----- Data for review -----

-- ==== Sys2Proof/Machine/FamilyE.lean ====
section
/-! DEFINITION. Family E: skips on key state (46_family_E_keys). -/

namespace Sys2Proof.Machine

/-- Ex9E `SKP Vx` (R180, R182). -/
def execSkp (x : Nibble) (s : State) : Result := done (skipIf (getKey (keyOf (getV x s)) s) s)

/-- ExA1 `SKNP Vx` (R181, R182). -/
def execSknp (x : Nibble) (s : State) : Result := done (skipIf (!getKey (keyOf (getV x s)) s) s)

end Sys2Proof.Machine
end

-----

» **Assignment**
Copy the lines that hold the word "Result". Take them from the records above.

» **Task solution**
def execSkp (x : Nibble) (s : State) : Result := done (skipIf (getKey (keyOf (getV x s)) s) s)
def execSknp (x : Nibble) (s : State) : Result := done (skipIf (!getKey (keyOf (getV x s)) s) s)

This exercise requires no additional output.